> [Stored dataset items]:
-- ==== Sys2Proof/Tests/Slice0.lean ====
section
/-! SUPPORT. Tests from the worked examples and vectors of 95_test_vectors.md and the tables of 30_encoding.md and 40_encoder.md, and for each obligation with hypotheses a witness that meets them. -/

open Sys2Proof Sys2Proof.Machine

namespace Sys2Proof.Tests

/-- The state a step answers, if it answers one. -/
def after : Host.Outcome State Fault Refusal → Option State
  | .next t => some t
  | .fault _ => none
  | .refused _ => none

/-- A COMPOSED block with these registers, its timer as PH has it, and this environment. -/
def block (cur : Digit) (ph : PhaseCode) (seg : SegVec) (env : List EnvSlot) : State :=
  { State.powerOn .composed seg with
    cur := cur, ph := ph, wt := (if ph = phaseWait then .running else .idle), env := env }

/-- An ENCODER_ONLY block with this SEG and environment. -/
def encoder (seg : SegVec) (env : List EnvSlot) : State := { State.powerOn .encoderOnly seg with env := env }

/-- What a test looks at: CUR, PH, SEG and the console stream. -/
def seen (s : State) : Digit × PhaseCode × SegVec × List ConsoleEvent := (s.cur, s.ph, s.seg, s.console)

/-! ## Well-formedness refuses each ill-formed operand (R69) -/

theorem test_wellFormed_refuses_9_in_row_101x : (Instr.encInvalid10to11 9#4).wellFormed = false := by decide
theorem test_wellFormed_refuses_12_in_row_101x : (Instr.encInvalid10to11 12#4).wellFormed = false := by decide
theorem test_wellFormed_refuses_11_in_row_11xx : (Instr.encInvalid12to15 11#4).wellFormed = false := by decide

/-! ## Decoding: each row's pattern, written out from opcode_table.json -/

theorem test_decode_enc0 : decode (.digit4 0b0000#4) = .enc0 := by decide
theorem test_decode_enc1 : decode (.digit4 0b0001#4) = .enc1 := by decide
theorem test_decode_enc2 : decode (.digit4 0b0010#4) = .enc2 := by decide
theorem test_decode_enc3 : decode (.digit4 0b0011#4) = .enc3 := by decide
theorem test_decode_enc4 : decode (.digit4 0b0100#4) = .enc4 := by decide
theorem test_decode_enc5 : decode (.digit4 0b0101#4) = .enc5 := by decide
theorem test_decode_enc6 : decode (.digit4 0b0110#4) = .enc6 := by decide
theorem test_decode_enc7 : decode (.digit4 0b0111#4) = .enc7 := by decide
theorem test_decode_enc8 : decode (.digit4 0b1000#4) = .enc8 := by decide
theorem test_decode_enc9 : decode (.digit4 0b1001#4) = .enc9 := by decide
theorem test_decode_1010 : decode (.digit4 0b1010#4) = .encInvalid10to11 0b1010#4 := by decide
theorem test_decode_1011 : decode (.digit4 0b1011#4) = .encInvalid10to11 0b1011#4 := by decide
theorem test_decode_1100 : decode (.digit4 0b1100#4) = .encInvalid12to15 0b1100#4 := by decide
theorem test_decode_1111 : decode (.digit4 0b1111#4) = .encInvalid12to15 0b1111#4 := by decide
theorem test_decode_log : decode (.phase2 0b00#2) = .log := by decide
theorem test_decode_apply : decode (.phase2 0b01#2) = .apply := by decide
theorem test_decode_wait : decode (.phase2 0b10#2) = .wait := by decide
theorem test_decode_adv : decode (.phase2 0b11#2) = .adv := by decide
theorem test_table_word_of_4_bits : decodeTableWord 4 0b0011 = some .enc3 := by decide
theorem test_table_word_of_2_bits : decodeTableWord 2 0b11 = some .adv := by decide
-- D4: 16 is refused, not truncated to 0.
theorem test_word_16_is_refused : readWord 4 16 = .error (.digitTooWide 16) := by rfl
theorem test_word_of_no_format_is_refused : readWord 3 0 = .error (.noSuchWidth 3) := by rfl
theorem test_field_widths :
    (OpWord.digit4 0#4).width = Config.digitW ∧ 2 ^ Config.digitW = Config.romAddresses ∧
    romWords.length = Config.modulus ∧ (segmentText 0#7).length = Config.segW := by decide

/-! ## ENC: the vectors E0 to E15, from SEG = 0x2A -/

theorem test_E0 : (after (exec .enc0 (encoder 0x2A#7 []))).map seen = some (0#4, 0#2, 0x7E#7, []) := by decide
theorem test_E1 : (after (exec .enc1 (encoder 0x2A#7 []))).map seen = some (0#4, 0#2, 0x30#7, []) := by decide
theorem test_E2 : (after (exec .enc2 (encoder 0x2A#7 []))).map seen = some (0#4, 0#2, 0x6D#7, []) := by decide
theorem test_E3 : (after (exec .enc3 (encoder 0x2A#7 []))).map seen = some (0#4, 0#2, 0x79#7, []) := by decide
theorem test_E4 : (after (exec .enc4 (encoder 0x2A#7 []))).map seen = some (0#4, 0#2, 0x33#7, []) := by decide
theorem test_E5 : (after (exec .enc5 (encoder 0x2A#7 []))).map seen = some (0#4, 0#2, 0x5B#7, []) := by decide
theorem test_E6 : (after (exec .enc6 (encoder 0x2A#7 []))).map seen = some (0#4, 0#2, 0x1F#7, []) := by decide
theorem test_E7 : (after (exec .enc7 (encoder 0x2A#7 []))).map seen = some (0#4, 0#2, 0x70#7, []) := by decide
theorem test_E8 : (after (exec .enc8 (encoder 0x2A#7 []))).map seen = some (0#4, 0#2, 0x7F#7, []) := by decide
theorem test_E9 : (after (exec .enc9 (encoder 0x2A#7 []))).map seen = some (0#4, 0#2, 0x73#7, []) := by decide
theorem test_E10 : (after (exec (.encInvalid10to11 10#4) (encoder 0x2A#7 []))).map seen =
    some (0#4, 0#2, 0x2A#7, [.unimpl]) := by decide
theorem test_E11 : (after (exec (.encInvalid10to11 11#4) (encoder 0x2A#7 []))).map seen =
    some (0#4, 0#2, 0x2A#7, [.unimpl]) := by decide
theorem test_E12 : (after (exec (.encInvalid12to15 12#4) (encoder 0x2A#7 []))).map seen =
    some (0#4, 0#2, 0x2A#7, [.unimpl]) := by decide
theorem test_E15 : (after (exec (.encInvalid12to15 15#4) (encoder 0x2A#7 []))).map seen =
    some (0#4, 0#2, 0x2A#7, [.unimpl]) := by decide
-- EC8
theorem test_EC8 : digitValidBits 0b1001#4 = true ∧ digitValidBits 0b1010#4 = false ∧ digitValidBits 0b0111#4 = true ∧
    digitValidBits 0b1100#4 = false := by decide
-- R48: "A,B,C,D,E,F lit, G unlit" is 1111110 = 0x7E.
theorem test_segment_text : segmentText 0x7E#7 = ['1', '1', '1', '1', '1', '1', '0'] := by decide
theorem test_digit_value : digitValue 0b1001#4 = 9 := by decide

/-! ## The sequencer's vectors -/

-- L9
theorem test_L9 : (after (step (block 9#4 phaseLog 0x7F#7 []))).map seen =
    some (9#4, phaseApply, 0x7F#7, [.disp 9#4]) := by decide
-- P1
theorem test_P1 : (after (step (block 1#4 phaseApply 0x7E#7 []))).map seen = some (1#4, phaseWait, 0x30#7, []) := by decide
-- PX
theorem test_PX : (after (step (block 12#4 phaseApply 0x2A#7 []))).map seen =
    some (12#4, phaseWait, 0x2A#7, [.unimpl]) := by decide
-- W-a, W-b, W-c
theorem test_Wa : (after (step (block 3#4 phaseWait 0x79#7 [.timer]))).map seen = some (3#4, phaseAdv, 0x79#7, []) := by decide
theorem test_Wb : (after (step (block 3#4 phaseWait 0x79#7 [.quiet]))).map seen = some (3#4, phaseWait, 0x79#7, []) := by decide
theorem test_Wc : (after (step (block 3#4 phaseWait 0x79#7 [.warmReset]))).map seen = some (0#4, phaseLog, 0x79#7, []) := by
  decide
-- A8, A9
theorem test_A8 : (after (step (block 8#4 phaseAdv 0x7F#7 []))).map seen = some (9#4, phaseLog, 0x7F#7, []) := by decide
theorem test_A9 : (after (step (block 9#4 phaseAdv 0x73#7 []))).map seen = some (0#4, phaseLog, 0x73#7, []) := by decide
-- R-c and R97: RESET wins over APPLY, and over TIMER_DONE in WAIT.
theorem test_Rc : (after (step (block 7#4 phaseApply 0x1F#7 [.warmReset]))).map seen = some (0#4, phaseLog, 0x1F#7, []) := by
  decide
theorem test_reset_wins_over_timer :
    (after (step (block 7#4 phaseWait 0x1F#7 [{ EnvSlot.warmReset with timerDone := true }]))).map seen =
      some (0#4, phaseLog, 0x1F#7, []) := by decide
-- R115: power-on gives SEG a drawn value and an empty console stream.
theorem test_power_on : (after (step { block 7#4 phaseWait 0x1F#7 [.powerOn 0x55#7] with console := [.disp 7#4] })).map seen =
    some (0#4, phaseLog, 0x55#7, []) := by decide
-- R84: TIMER_DONE means nothing outside WAIT, and R7: a strobe means nothing in COMPOSED.
theorem test_timer_outside_wait : (after (step (block 5#4 phaseLog 0x33#7 [.timer]))).map seen =
    some (5#4, phaseApply, 0x33#7, [.disp 5#4]) := by decide
theorem test_strobe_in_composed : (after (step (block 5#4 phaseAdv 0x5B#7 [.enc 2#4]))).map seen =
    some (6#4, phaseLog, 0x5B#7, []) := by decide

/-! ## ENCODER_ONLY (R75, R74) -/

theorem test_strobe : (after (step (encoder 0x7E#7 [harnessRequest 1]))).map seen = some (0#4, 0#2, 0x30#7, []) := by decide
theorem test_no_strobe : after (step (encoder 0x30#7 [])) = some (encoder 0x30#7 []) := by decide
-- R74: 16 would be 0 if truncated, and -1 would be 15.
theorem test_16_and_minus_1_refused : harnessRequest 16 = .quiet ∧ harnessRequest (-1) = .quiet := by decide

/-! ## What the environment sees -/

-- W2, R58
theorem test_disp_text : eventText (.disp 0#4) = "Displaying number: 0".toList := by decide
theorem test_unimpl_text : eventText .unimpl = "Unimplemented".toList := by decide
theorem test_disp_text_of_15 : eventText (.disp 15#4) = "Displaying number: 15".toList := by decide
-- P6: the second of three events is dropped.
theorem test_P6 : delivered (fun k => k != 1) [.disp 0#4, .disp 1#4, .disp 2#4] = [.disp 0#4, .disp 2#4] := by decide
-- R92
theorem test_condition_codes : conditionCode .invalidDigit = 1 ∧ conditionCode .consoleDrop = 2 := by decide
-- R102, with a display lit by a low level, showing 1: B is lit and A is not.
theorem test_pins : pinLevel ⟨2, 3, 4, 5, 6, 7, 8⟩ .low (block 1#4 phaseWait 0x30#7 []) 3 = some .low ∧
    pinLevel ⟨2, 3, 4, 5, 6, 7, 8⟩ .low (block 1#4 phaseWait 0x30#7 []) 2 = some .high ∧
    pinLevel ⟨2, 3, 4, 5, 6, 7, 8⟩ .low (block 1#4 phaseWait 0x30#7 []) 9 = none := by decide
-- R56
theorem test_operands : readOperand ['0', 'b', '1', '1', '0', '0'] = some 12#4 ∧ readOperand ['1', '5'] = some 15#4 ∧
    readOperand ['7'] = some 7#4 ∧ readOperand ['1', '6'] = none := by decide
-- R57: APPLY may not stand where PH is LOG.
theorem test_trace_out_of_order : runTrace [.apply] (block 0#4 phaseLog 0#7 []) = none := by decide
-- W2: tick 0.
theorem test_tick_0 : (runTrace [.tick] State.reset).map seen = some (1#4, phaseLog, 0x7E#7, [.disp 0#4]) := by decide
-- R106: 1000 ms at 16 MHz is 16000000 cycles; R125: ten digits take at least 10 s.
theorem test_wait_cycles : Config.waitCycles 16000000 = 16000000 ∧ Config.fullCycleMinMs = 10000 := by decide
-- The loading device: each format's word is what the next step performs.
theorem test_placed_enc : (after (step (State.reset.withFetchWord 4 0b0010))).map seen = some (0#4, phaseLog, 0x6D#7, []) := by
  decide
theorem test_placed_wait : (after (step (State.reset.withFetchWord 2 0b10))).map seen = some (0#4, phaseAdv, 0#7, []) := by
  decide
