-- ==== Sys2Proof/Tests/Slice0.lean ====
section
/-! SUPPORT. Tests of one step or one word each, and a witness for every statement that has hypotheses.
Expected results are those of spec/95_test_vectors.md, whose vector each test names, and of the grid in
spec/30_encoding.md R65. -/

namespace Sys2Proof.Tests

open Sys2Proof.Machine

/-- The default state of spec/95_test_vectors.md: the reset state over zero memory, with bytes laid at
PC and some memory bytes set. -/
def vectorState (pc : Word) (bytes : List Byte) (cells : List (Word × Byte)) : State :=
  cells.foldl (fun s cell => s.writeByte cell.1 cell.2)
    ({ State.reset with pc := pc }.writeBytes pc bytes)

/-- One step answers exactly the state a function gives from the state before. -/
def yields (s : State) (expected : State → State) : Bool :=
  match step s with
  | .next t => decide (t = expected s)
  | .fault _ => false
  | .refused _ => false

/-! ## Well-formedness: R95 refuses each kind of form it does not list -/

theorem test_no_store_immediate : formAdmitted .sta .immediate = false := by decide
theorem test_no_lda_zero_page_y : formAdmitted .lda .zeroPageY = false := by decide
theorem test_no_stx_zero_page_x : formAdmitted .stx .zeroPageX = false := by decide
theorem test_no_inc_accumulator : formAdmitted .inc .accumulator = false := by decide
theorem test_no_bit_immediate : formAdmitted .bit .immediate = false := by decide
theorem test_no_branch_absolute : formAdmitted .bne .absolute = false := by decide
theorem test_no_flag_operand : formAdmitted .sec .immediate = false := by decide
theorem test_every_row_well_formed (i : Instr) : i.wellFormed = true := by cases i <;> rfl

/-! ## Decoding: a word written out from R65's grid for every constructor -/

theorem test_decode_lda :
    decode [0xA1, 0x9C] = .ok (.ldaIndX 0x9C, []) ∧
    decode [0xA5, 0x9C] = .ok (.ldaZp 0x9C, []) ∧
    decode [0xA9, 0x9C] = .ok (.ldaImm 0x9C, []) ∧
    decode [0xAD, 0x34, 0x12] = .ok (.ldaAbs 0x1234, []) ∧
    decode [0xB1, 0x9C] = .ok (.ldaIndY 0x9C, []) ∧
    decode [0xB5, 0x9C] = .ok (.ldaZpX 0x9C, []) ∧
    decode [0xB9, 0x34, 0x12] = .ok (.ldaAbsY 0x1234, []) ∧
    decode [0xBD, 0x34, 0x12] = .ok (.ldaAbsX 0x1234, []) :=
  ⟨rfl, rfl, rfl, rfl, rfl, rfl, rfl, rfl⟩

theorem test_decode_ldx :
    decode [0xA2, 0x9C] = .ok (.ldxImm 0x9C, []) ∧
    decode [0xA6, 0x9C] = .ok (.ldxZp 0x9C, []) ∧
    decode [0xAE, 0x34, 0x12] = .ok (.ldxAbs 0x1234, []) ∧
    decode [0xB6, 0x9C] = .ok (.ldxZpY 0x9C, []) ∧
    decode [0xBE, 0x34, 0x12] = .ok (.ldxAbsY 0x1234, []) :=
  ⟨rfl, rfl, rfl, rfl, rfl⟩

theorem test_decode_ldy :
    decode [0xA0, 0x9C] = .ok (.ldyImm 0x9C, []) ∧
    decode [0xA4, 0x9C] = .ok (.ldyZp 0x9C, []) ∧
    decode [0xAC, 0x34, 0x12] = .ok (.ldyAbs 0x1234, []) ∧
    decode [0xB4, 0x9C] = .ok (.ldyZpX 0x9C, []) ∧
    decode [0xBC, 0x34, 0x12] = .ok (.ldyAbsX 0x1234, []) :=
  ⟨rfl, rfl, rfl, rfl, rfl⟩

theorem test_decode_sta :
    decode [0x81, 0x9C] = .ok (.staIndX 0x9C, []) ∧
    decode [0x85, 0x9C] = .ok (.staZp 0x9C, []) ∧
    decode [0x8D, 0x34, 0x12] = .ok (.staAbs 0x1234, []) ∧
    decode [0x91, 0x9C] = .ok (.staIndY 0x9C, []) ∧
    decode [0x95, 0x9C] = .ok (.staZpX 0x9C, []) ∧
    decode [0x99, 0x34, 0x12] = .ok (.staAbsY 0x1234, []) ∧
    decode [0x9D, 0x34, 0x12] = .ok (.staAbsX 0x1234, []) :=
  ⟨rfl, rfl, rfl, rfl, rfl, rfl, rfl⟩
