/-- The floor line interface after reset. -/
def FloorLine.reset : FloorLine where
  rx := .hunt
  tx := .quiet
  idle := 0
  idleSub := 0
  taken := []
  byteLeft := none
  began := false
  unseen := true
  counter := 0
  queue := []
  presenceLeft := none
  sending := []
  sendLeft := none
  accepted := 0
  broken := 0
  checkErrors := 0
  invalid := 0
  sent := 0
  collisions := 0
  drops := 0
  overruns := 0

/-- A peer entry (Table 6-6). `age` is the time since its last frame, in µs. -/
structure Peer where
  station : Station
  roles : Byte
  permit : Byte
  causes : BitVec 24
  coil : BitVec 32
  pace : Option PacePart
  halt : Option HaltPart
  sequence : Byte
  heard : Bool
  age : Nat
  deriving DecidableEq, Repr

/-! ### Protection (chapter 7) -/

/-- An entry of the halt table (R130). -/
structure HaltEntry where
  station : Station
  cause : Byte
  serial : Byte
  length : Option (BitVec 32)
  /-- set by HALT (yes) or by PRESENCE (no) -/
  byHalt : Bool
  deriving DecidableEq, Repr

/-- Where the node's own halt stands toward the line (R127). -/
inductive Episode where
  | quiet | standing | closing
  deriving DecidableEq, Repr

/-- The decided ALARM patterns of R114. -/
inductive AlarmPattern where
  | dark | steady | flashing
  deriving DecidableEq, Repr

/-- The ALARM lamp: its decided pattern, its level and the time to its next change (R114). -/
structure Lamp where
  pattern : AlarmPattern
  lit : Bool
  flashLeft : Option Nat
  deriving DecidableEq, Repr

/-- The protection record (Table 7-1). RUN and BRAKE follow the permit state (R113) and are not stored. -/
structure Protection where
  permit : Permit
  causes : List Cause
  table : List HaltEntry
  serial : Nat
  episode : Episode
  latest : Option Cause
  sentSerial : Option Nat
  outstanding : Nat
  eligible : Bool
  /-- the halt timer, in µs left; absent when stopped -/
  haltLeft : Option Nat
  coilHold : Bool
  /-- the supply state is WARNING -/
  supplyWarning : Bool
  /-- the refusal blink, in µs left; absent when inactive -/
  blinkLeft : Option Nat
  lamp : Lamp
  deriving DecidableEq, Repr

/-- The protection record after reset. -/
def Protection.reset : Protection where
  permit := .unset
  causes := []
  table := []
  serial := 0
  episode := .quiet
  latest := none
  sentSerial := none
  outstanding := 0
  eligible := false
  haltLeft := none
  coilHold := false
  supplyWarning := false
  blinkLeft := none
  lamp := { pattern := .dark, lit := false, flashLeft := none }

/-! ### Coil building (chapter 8) -/

/-- Where a record stands (Table 8-2). -/
inductive RecordState where
  | opened | ending | cutting | ended | gathering | sealing | held
  deriving DecidableEq, Repr

/-- Why a coil ended (Table 8-2). -/
inductive EndReason where
  | target | manual | supply
  deriving DecidableEq, Repr

/-- An entry of the halt list: a cause code, or 0x20 for a SPLICE-NOTE (Table 10-9). -/
structure HaltNote where
  code : Byte
  station : Station
  offset : Nat
  stopped : Bool
  deriving DecidableEq, Repr

/-- The statuses of a contributor (R137). -/
inductive ContributorStatus where
  | expected | received | missing
  deriving DecidableEq, Repr

/-- A contributor entry (R137). -/
structure Contributor where
  station : Station
  listed : Bool
  status : ContributorStatus
  halts : Nat
  flags : ArithFlags
  origin : Byte
  deriving DecidableEq, Repr

/-- The merged twist part of a record, with the sum of lay and lay windows kept for the mean (R151). -/
structure TwistMerge where
  windows : Nat
  outOfBand : Nat
  stalled : Nat
  layFaults : Nat
  minLay : Option Nat
  maxLay : Option Nat
  sumLay : Nat
  layWindows : Nat
  deriving DecidableEq, Repr

/-- A coil record (Table 8-2). -/
structure CoilRecord where
  state : RecordState
  heldBack : Bool
  station : Station
  group : Nat
  /-- the unit kind is NET -/
  net : Bool
  coil : Nat
  startLength : Nat
  startMicrometres : Int
  target : Nat
  anchor : Option Nat
  endReason : Option EndReason
  cutDriven : Bool
  segment : Option Nat
  halts : List HaltNote
  haltCount : Nat
  splices : List Nat
  spliceCount : Nat
  ownHalts : Nat
  lateCount : Nat
  twist : Option TwistMerge
  knot : Option KnotCounts
  contributors : List Contributor
  flags : ArithFlags
  /-- the twist monitor has been asked for its statistics and has not answered (R144) -/
  awaitTwist : Bool
  /-- the knot monitor has been asked for its counts and has not answered (R144) -/
  awaitKnot : Bool
  deriving DecidableEq, Repr

/-- The segment tally of a node without COIL (Table 8-3). -/
structure SegmentTally where
  begun : Bool
  startLength : Int
  halts : Nat
  lastCoil : BitVec 32
  lastSegment : Nat
  deriving DecidableEq, Repr

/-- A TALLY that is formed and waits for the parts asked of the monitors (R148 step 3). -/
structure FormingTally where
  destination : Station
  tally : Tally
  needTwist : Bool
  needKnot : Bool
  deriving DecidableEq, Repr

/-- The coil builder (Table 8-1). `next` is absent for EXHAUSTED. -/
structure CoilBuilder where
  openSlot : Option CoilRecord
  closingSlot : Option CoilRecord
  heldSlot : Option CoilRecord
  next : Option Nat
  pendingTarget : Nat
  /-- the rest timer, in µs left; absent when stopped -/
  restLeft : Option Nat
  /-- the cut timer, in µs left; absent when stopped -/
  cutLeft : Option Nat
  tally : SegmentTally
  forming : List FormingTally
  deriving DecidableEq, Repr

/-- The coil builder after reset, before the scan gives the next coil number and the settings the target. -/
def CoilBuilder.reset : CoilBuilder where
  openSlot := none
  closingSlot := none
  heldSlot := none
  next := some 1
  pendingTarget := 0
  restLeft := none
  cutLeft := none
  tally := { begun := false, startLength := 0, halts := 0, lastCoil := 0, lastSegment := 0 }
  forming := []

> [WHAT IS BEING ASKED]: Select every line in the records above that contains the word "readWord".

> [YOUR SOLUTION]:
theorem test_word_16_is_refused : readWord 4 16 = .error (.digitTooWide 16) := by rfl
theorem test_word_of_no_format_is_refused : readWord 3 0 = .error (.noSuchWidth 3) := by rfl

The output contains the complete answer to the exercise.